I know the majority of this is from my hormones being completely messed up right now, and I will feel better with time, but I sure wish this feeling would hurry up and pass quickly. I have so many thoughts circling in my head right now, that it seems bullets are appropriate to lay it all out there.
- What happens if we can't ever have children? Can we be happy with it being just the two of us? If we don't ever have kids, what will we do to fill the weeks, months, years to feel like we're still living a full life? As the years go by will we start to be resentful towards each other? I know it sounds cliche, but it's true that these losses have brought us so much closer. Right now I feel like our marriage is stronger than ever. But will it always be that way if we keep getting hit repeatedly with these hard blows?

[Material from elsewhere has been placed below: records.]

/-- Code and block scale of a dense position of a stored row, sparse rows expanded (R275). -/
def Operand.denseCode (x : Operand) (row i : Nat) : Nat × Nat :=
  let code := if x.sparsity = 0 then storedCode x.format row i
    else (((List.range (storedVals x.format x.sparsity x.n)).filter fun j => metaPos x.format x.sparsity x.n row j == i).getLast?).elim 0
      (storedCode x.format row)
  (code, rowScale x.format x.sparsity x.n row i)

/-- A column of a weight tile as it is fetched (R251, R275, R277): of w, of w read the other way for dX, of dY for dW. -/
def State.tileColumn (s : State) (h : Shape) (m : MicroBatch) (q : Pass) (n : Nat) : List Byte :=
  let z := h.station
  let w (r : Nat) : Nat := s.rowNum (some m) m.weightV h.q.w h.w r
  let v := w n
  let pes := (List.range 64).map fun j =>
    let i := 64 * q.k + j
    if h.kind = 0 then (if (if z.sparsity = 0 then z.n else storedVals z.format z.sparsity z.n) ≤ i then 0 else storedCode z.format v i, 0)
    else if h.kind = 1 then (if h.w.m ≤ i then (0, 0) else h.w.denseCode (w i) n)
    else if h.tileRows q.tile ≤ i then (0, 0)
    else z.denseCode (ofLe (s.dyRow m h (q.tile * h.tile + i)).1) n
  let scales := if h.kind = 0 then (List.range h.tileScales).map fun b =>
      let i := h.chunk * q.k + 32 * b
      if i < z.n then rowScale z.format z.sparsity z.n v i else 0
    else (pes.map (·.2)).take h.tileScales
  let mark := field v (8 * (valueBytes z.format z.sparsity z.n + scaleBytes z.format z.sparsity z.n) + 64 * q.k * h.tileMeta) (64 * h.tileMeta)
  leBytes (pack (pes.map fun x => (x.1, elemBits z.format))) (8 * elemBits z.format) ++ scales.map (BitVec.ofNat 8) ++ leBytes mark (8 * h.tileMeta)

/-- A weight tile as it is fetched: the sixteen columns, the idle ones zero. -/
def State.fetchTile (s : State) (p : Product) (h : Shape) (place : Nat) (q : Pass) : List Byte :=
  let cols := s.passCols h place q
  (s.productMb p).elim [] fun m => (List.range 16).flatMap fun e =>
    (cols.find? (·.1 == e)).elim (List.replicate h.colBytes 0) fun c => s.tileColumn h m q c.2

/-- What element column `e` holds of a weight tile: chunk positions and values (R251, R277, R278). -/
def Shape.tileVals (h : Shape) (q : Pass) (tile : List Byte) (e : Nat) : List (Nat × Val) :=
  let z := h.station
  let w := elemBits z.format
  let c := ofLe ((tile.drop (e * h.colBytes)).take h.colBytes)
  let index (j : Nat) : Nat := field c (64 * w + 8 * h.tileScales + j * h.tileMeta) h.tileMeta
  let stored := if h.kind = 0 ∧ z.sparsity ≠ 0 then storedVals z.format z.sparsity z.n else 64 * q.k + 64
  ((List.range 64).filter fun j => 64 * q.k + j < stored).map fun j =>
    let at_ := if h.tileMeta = 0 then j else if h.tileMeta = 2 then 4 * (j / 2) + index j else 8 * (j / 4) + index j
    let v := elemVal z.format (field c (j * w) w)
    (at_, if h.kind = 0 && z.sparsity = 0 && decide (z.n ≤ 64 * q.k + j) then .fin false 0 0
      else if isMx z.format then mxScaled (field c (64 * w + 8 * (if h.kind = 0 then at_ / 32 else j)) 8) v
      else if z.format = 4 ∨ z.format = 5 then v.scale z.scale else v)

/-- What column `n`, element column `e`, multiplies a chunk by. With acc 1 or 2 the backward products take only what went to the winner
(R134). -/
def State.stationary (s : State) (p : Product) (h : Shape) (q : Pass) (tile : List Byte) (e n row : Nat) : List (Nat × Val) :=
  let vs := h.tileVals q tile e
  let zero : Val := .fin false 0 0
  if h.kind = 0 ∨ h.q.acc = 0 then vs
  else if h.kind = 1 then
    let wins := s.winnersAt p h (q.tile * h.tile + row)
    vs.map fun v => (v.1, if wins.getD (64 * q.k + v.1) 0xFFFFFFFF ≠ n then zero else v.2)
  else
    vs.map fun v => (v.1, if (s.winnersAt p h (q.tile * h.tile + 64 * q.k + v.1)).getD n 0xFFFFFFFF ≠ 256 * q.group + row then zero else v.2)

/-- A value of the pass's tile is poisoned in memory (R286). -/
def State.tilePoisoned (s : State) (p : Product) (h : Shape) (place : Nat) (q : Pass) : Bool :=
  match s.productMb p with
  | none => false
  | some m =>
    let cols := (s.passCols h place q).map (·.2)
    let w (r j : Nat) : Bool :=
      let at_ := s.rowPlace (some m) m.weightV h.q.w h.w r
      if h.w.sparsity ≠ 0 then s.placePoisoned at_ h.w.rowBytes
      else (elemWords h.w j).any fun i => s.placePoisoned (at_.plus (8 * i)) 8
    let ks (n : Nat) : List Nat := ((List.range h.chunk).map fun j => h.chunk * q.k + j).filter (· < n)
    if h.kind = 0 then cols.any fun n => (ks h.w.n).any (w n)
    else if h.kind = 1 then (ks h.w.m).any fun n => cols.any (w n)
    else (ks (h.tileRows q.tile)).any fun i =>
      let bad := (s.dyRow m h (q.tile * h.tile + i)).2
      cols.any fun n => (elemWords { h.y with sparsity := 0 } n).any bad.contains

/-- Products of a column (R252). -/
def terms (chunk : List (Val × Bool)) (st : List (Nat × Val)) : List (Val × Val) :=
  st.map fun x => ((chunk.getD x.1 (.fin false 0 0, true)).1, x.2)

/-! ### The Basin (R265–R269) -/

/-- The segment a cell has allocated for a pass. -/
def State.segmentFor (s : State) (b : Nat) (p : Product) (h : Shape) (c : Nat) (q : Pass) : Option Segment :=
  let k := h.segKey q
  (s.blocks.getD b BlockState.reset).segments.find? fun g =>
    g.cell == c && g.out == h.q.out && g.mb == p.mb && g.step == p.step && g.kind == p.kind && g.part == p.part &&
      g.tile == k.1 && g.col == k.2.1 && g.group == k.2.2

/-- The lowest segment a cell can allocate (R265): with an index plane, its partner is free too. -/
def BlockState.freeSegment (x : BlockState) (c acc : Nat) : Option Nat :=
  let used := (x.segments.filter fun g => g.cell == c).flatMap fun g => if g.acc = 0 then [g.num] else [g.num, g.num + 16]
  if acc = 0 then (List.range 32).find? fun n => !used.contains n
  else (List.range 16).find? fun n => !used.contains n && !used.contains (n + 16)

def State.onSegment (s : State) (b : Nat) (g : Segment) (f : Segment → Segment) : State :=
  s.onBlock b fun x => { x with segments := x.segments.map fun h => if h.cell == g.cell && h.num == g.num then f h else h }

/-- An element of a live tile row after another write (R267, R268): a value and its index. -/
def accumulate (acc : Nat) (old new : BitVec 32 × BitVec 32) : BitVec 32 × BitVec 32 :=
  if acc = 0 then (add32 old.1 new.1, 0)
  else if acc = 1 then (if betterMax new old then new else old)
  else if betterMin new old then new else old

/-- Write into a tile row (R266): elements with their values and indices. -/
def State.basinPut (s : State) (b : Nat) (g : Segment) (r : Nat) (vs : List (Nat × BitVec 32 × BitVec 32)) : State :=
  let live := (s.blocks.getD b BlockState.reset).segments.any fun h => h.cell == g.cell && h.num == g.num && h.live.contains r
  let word (seg e : Nat) : BitVec 32 := BitVec.ofNat 32 (s.numAt (tileRow b g.cell seg r + 4 * e) 4)
  let put (s : State) (v : Nat × BitVec 32 × BitVec 32) : State :=
    let x := if live then accumulate g.acc (word g.num v.1, word (g.num + 16) v.1) v.2 else v.2
    let s := s.store (tileRow b g.cell g.num r + 4 * v.1) (leBytes x.1.toNat 4) false
    if g.acc = 0 then s else s.store (tileRow b g.cell (g.num + 16) r + 4 * v.1) (leBytes x.2.toNat 4) false
  (vs.foldl put s).onSegment b g fun h => { h with live := insertNat r h.live }

/-- The best of a chunk's candidates (R268). -/
def bestOf (acc : Nat) : List (BitVec 32 × BitVec 32) → BitVec 32 × BitVec 32
  | [] => (0, 0xFFFFFFFF)
  | c :: cs => cs.foldl (fun w x => accumulate acc w x) c

/-- What a chunk gives each column of its tile row (R252, R268): a sum, or the best candidate with its index. -/
def State.chunkResult (s : State) (p : Product) (h : Shape) (place : Nat) (q : Pass) (tile : List Byte) (row : Nat) (chunk : List (Val × Bool)) :
    List (Nat × BitVec 32 × BitVec 32) :=
  (s.passCols h place q).map fun c =>
    let ts := terms chunk (s.stationary p h q tile c.1 c.2 row)
    if h.kind ≠ 0 ∨ h.q.acc = 0 then (c.1, r32 (dotExact ts), 0)
    else
      let cand := (ts.zipIdx.filter fun t => 64 * q.k + t.2 < h.depth).map fun t => (r32 (t.1.1.mul t.1.2), BitVec.ofNat 32 (64 * q.k + t.2))
      (c.1, bestOf h.q.acc cand)

end Sys2Proof.Machine
end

- As much as I'm hurting for myself, I'm hurting even more for Jeff. He would be the best daddy and it kills me that I can't give him that.
- 2011 was such a horrible year and I had so much hope for 2012. Now, as quickly as the year started, all hope for a 2012 baby is already gone. In fact, the likelihood of us having a baby even a year from now is pretty slim. I'm already dreading the holidays this year, it will be our 3rd Christmas since TTC where we're empty-handed.
- I'm anxious to meet with a RE and hopefully starting testing and getting some answers. At the same time I'm not. I don't have the strength for it yet.
- As much as part of me wants to hurry up and try again, a bigger part of me does not. I'm scared to death of being pregnant again and having this all taken away a 4th time. I'm not sure how many more times I can go through this, and not having any kind of guarantee that the next pregnancy will be viable scares the crap out of me.